# What the task asks
Only lines containing the string "canonical" belong in the answer; find them in the records and copy them.

(Records excerpted from a collection)
-- ==== Sys2Proof/Laws/Memory.lean ====
section
/-! SUPPORT. The plain storage: the canonical form is kept by every write, and a read gives what the last write of its
offset stored. -/

namespace Sys2Proof.Machine

theorem Memory.wf_cons {k : Nat} {b : Byte} {m : Memory} :
    Memory.wf ((k, b) :: m) = true ↔ b ≠ 0 ∧ Memory.above k m = true ∧ Memory.wf m = true := by
  simp [Memory.wf, and_assoc]

/-- Below the first listed offset every byte reads 0. -/
theorem Memory.read_below : ∀ (m : Memory) (a b : Nat), Memory.wf m = true → Memory.above a m = true → b ≤ a → m.read b = 0
  | [], _, _, _, _, _ => rfl
  | (k, x) :: m, a, b, _, ha, hb => by
    have hk : a < k := by simpa [Memory.above] using ha
    have h1 : ¬ k = b := by omega
    have h2 : b < k := by omega
    simp [Memory.read, h1, h2]

theorem Memory.above_mono {m : Memory} {a b : Nat} (h : Memory.above a m = true) (hb : b ≤ a) : Memory.above b m = true := by
  cases m with
  | nil => rfl
  | cons p m => simp [Memory.above] at *; omega

theorem Memory.above_write : ∀ (m : Memory) (k a : Nat) (v : Byte), Memory.wf m = true → Memory.above k m = true → k < a →
    Memory.above k (m.write a v) = true
  | [], k, a, v, _, _, h => by
    unfold Memory.write; split <;> simp [Memory.above, h]
  | (j, x) :: m, k, a, v, hw, hk, h => by
    have hj : k < j := by simpa [Memory.above] using hk
    have hm := (Memory.wf_cons.1 hw).2.1
    unfold Memory.write
    split
    · split
      · exact Memory.above_mono hm (by omega)
      · simp [Memory.above, h]
    · split
      · split <;> simp [Memory.above, h, hj]
      · simp [Memory.above, hj]

/-- A write keeps the canonical form. -/
theorem Memory.write_wf : ∀ (m : Memory) (a : Nat) (v : Byte), Memory.wf m = true → Memory.wf (m.write a v) = true
  | [], a, v, _ => by
    unfold Memory.write; split
    · rfl
    · next h => exact Memory.wf_cons.2 ⟨h, rfl, rfl⟩
  | (k, x) :: m, a, v, hw => by
    obtain ⟨hx, hk, hm⟩ := Memory.wf_cons.1 hw
    unfold Memory.write
    split
    · next e =>
      subst e
      split
      · exact hm
      · next h => exact Memory.wf_cons.2 ⟨h, hk, hm⟩
    · next e =>
      split
      · next lt =>
        split
        · exact hw
        · next h => exact Memory.wf_cons.2 ⟨h, by simp [Memory.above, lt], hw⟩
      · next lt =>
        exact Memory.wf_cons.2 ⟨hx, Memory.above_write m k a v hm hk (by omega), Memory.write_wf m a v hm⟩

/-- Reading an offset after a write gives the value written there, and every other offset reads as before. -/
theorem Memory.read_write : ∀ (m : Memory) (a : Nat) (v : Byte) (b : Nat), Memory.wf m = true →
    (m.write a v).read b = if a = b then v else m.read b
  | [], a, v, b, _ => by
    unfold Memory.write
    by_cases hv : v = 0#8
    · simp [hv, Memory.read]
    · by_cases hab : a = b
      · simp [hv, Memory.read, hab]
      · simp [hv, Memory.read, hab]
  | (k, x) :: m, a, v, b, hw => by
    obtain ⟨hx, hk, hm⟩ := Memory.wf_cons.1 hw
    unfold Memory.write
    by_cases hka : k = a
    · subst hka
      by_cases hv : v = 0#8
      · by_cases hb : k = b
        · subst hb; simp [hv, Memory.read_below m k k hm hk (Nat.le_refl _)]
        · by_cases hlt : b < k
          · simp [hv, hb, Memory.read, hlt, Memory.read_below m k b hm hk (by omega)]
          · simp [hv, hb, Memory.read, hlt]
      · by_cases hb : k = b
        · simp [hv, Memory.read, hb]
        · simp [hv, Memory.read, hb]
    · by_cases hlt : a < k
      · by_cases hv : v = 0#8
        · by_cases hb : a = b
          · subst hb; simp [hka, hlt, hv, Memory.read]
          · simp [hka, hlt, hv, hb]
        · by_cases hb : a = b
          · subst hb; simp [hka, hlt, hv, Memory.read]
          · by_cases hba : b < a
            · have h1 : ¬ k = b := by omega
              have h2 : b < k := by omega
              simp [hka, hlt, hv, hb, Memory.read, hba, h1, h2]
            · simp [hka, hlt, hv, hb, Memory.read, hba]
      · have ih := Memory.read_write m a v b hm
        by_cases hb : k = b
        · subst hb
          have : ¬ a = k := fun e => hka e.symm
          simp [hka, hlt, Memory.read, this]
        · by_cases hbk : b < k
          · have : ¬ a = b := by omega
            simp [hka, hlt, Memory.read, hb, hbk, this]
          · simp [hka, hlt, Memory.read, hb, hbk, ih]

@[simp] theorem Memory.read_write_self (m : Memory) (a : Nat) (v : Byte) (h : Memory.wf m = true) :
    (m.write a v).read a = v := by simp [Memory.read_write m a v a h]

theorem Memory.read_write_ne (m : Memory) {a b : Nat} (v : Byte) (h : Memory.wf m = true) (hab : a ≠ b) :
    (m.write a v).read b = m.read b := by simp [Memory.read_write m a v b h, hab]

theorem Memory.writeAll_wf : ∀ (vs : List Byte) (m : Memory) (a : Nat), Memory.wf m = true →
    Memory.wf (m.writeAll a vs) = true
  | [], _, _, h => h
  | v :: vs, m, a, h => Memory.writeAll_wf vs (m.write a v) (a + 1) (Memory.write_wf m a v h)

/-- Reading after writing consecutive bytes. -/
theorem Memory.read_writeAll : ∀ (vs : List Byte) (m : Memory) (a b : Nat), Memory.wf m = true →
    (m.writeAll a vs).read b = if a ≤ b ∧ b < a + vs.length then vs.getD (b - a) 0 else m.read b
  | [], m, a, b, _ => by
    have : ¬ (a ≤ b ∧ b < a + ([] : List Byte).length) := by simp only [List.length_nil]; omega
    rw [if_neg this]; rfl
  | v :: vs, m, a, b, h => by
    have ih := Memory.read_writeAll vs (m.write a v) (a + 1) b (Memory.write_wf m a v h)
    show ((m.write a v).writeAll (a + 1) vs).read b = _
    rw [ih]
    by_cases hb : a = b
    · subst hb
      have h1 : ¬ (a + 1 ≤ a ∧ a < a + 1 + vs.length) := by omega
      have h2 : a ≤ a ∧ a < a + (v :: vs).length := by simp only [List.length_cons]; omega
      rw [if_neg h1, if_pos h2]
      simp [Memory.read_write_self m a v h]
    · by_cases hr : a + 1 ≤ b ∧ b < a + 1 + vs.length
      · have h2 : a ≤ b ∧ b < a + (v :: vs).length := by simp only [List.length_cons]; omega
        have h3 : b - a = (b - (a + 1)) + 1 := by omega
        rw [if_pos hr, if_pos h2, h3, List.getD_cons_succ]
      · have h2 : ¬ (a ≤ b ∧ b < a + (v :: vs).length) := by simp only [List.length_cons]; omega
        rw [if_neg hr, if_neg h2, Memory.read_write_ne m v h hb]

theorem writeCell_wf (m : Memory) (c : CellIx) (k : Nat) (bs : List Byte) (h : Memory.wf m = true) :
    Memory.wf (writeCell m c k bs) = true := Memory.writeAll_wf bs m _ h

/-- What a write of some bytes of a cell leaves alone: every offset but theirs. -/
theorem read_writeCell_outside (m : Memory) (c : CellIx) (k : Nat) (bs : List Byte) (b : Nat) (h : Memory.wf m = true)
    (hb : ¬ (cellBase c + k ≤ b ∧ b < cellBase c + k + bs.length)) : (writeCell m c k bs).read b = m.read b := by
  unfold writeCell; rw [Memory.read_writeAll bs m _ b h, if_neg hb]

theorem setCellState_wf (m : Memory) (c : CellIx) (x : Byte) (h : Memory.wf m = true) :
    Memory.wf (setCellState m c x) = true := writeCell_wf _ _ _ _ h

theorem doneCell_wf (m : Memory) (c : CellIx) (code : ResultCode) (d : Word) (t : Seconds) (h : Memory.wf m = true) :
    Memory.wf (doneCell m c code d t) = true :=
  setCellState_wf _ _ _ (writeCell_wf _ _ _ _ (writeCell_wf _ _ _ _ (writeCell_wf _ _ _ _ h)))

theorem bytesOf16_length (w : Word) : (bytesOf16 w).length = 2 := rfl

/-- The bytes a result writes: 0x00, 0x03, 0x06, 0x07, 0x0A and 0x0B of its cell; every other offset reads as before. -/
theorem read_doneCell_outside (m : Memory) (c : CellIx) (code : ResultCode) (d : Word) (t : Seconds) (b : Nat)
    (h : Memory.wf m = true)
    (hb : ∀ k, k = 0 ∨ k = 3 ∨ k = 6 ∨ k = 7 ∨ k = 0x0A ∨ k = 0x0B → b ≠ cellBase c + k) :
    (doneCell m c code d t).read b = m.read b := by
  have h0 := hb 0 (by simp); have h3 := hb 3 (by simp); have h6 := hb 6 (by simp); have h7 := hb 7 (by simp)
  have hA := hb 0x0A (by simp); have hB := hb 0x0B (by simp)
  have w1 := writeCell_wf m c 3 [code.code] h
  have w2 := writeCell_wf _ c 6 (bytesOf16 d) w1
  have w3 := writeCell_wf _ c 0x0A (bytesOf16 (t.setWidth 16)) w2
  unfold doneCell setCellState
  rw [read_writeCell_outside _ c 0 _ b w3 (by simp only [List.length_cons, List.length_nil]; omega),
    read_writeCell_outside _ c 0x0A _ b w2 (by simp only [bytesOf16_length]; omega),
    read_writeCell_outside _ c 6 _ b w1 (by simp only [bytesOf16_length]; omega),
    read_writeCell_outside _ c 3 _ b h (by simp only [List.length_cons, List.length_nil]; omega)]

theorem reset_mem_wf : Memory.wf State.reset.mem = true := rfl

end Sys2Proof.Machine
end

# Exercise solution
/-! SUPPORT. The plain storage: the canonical form is kept by every write, and a read gives what the last write of its
/-- A write keeps the canonical form. -/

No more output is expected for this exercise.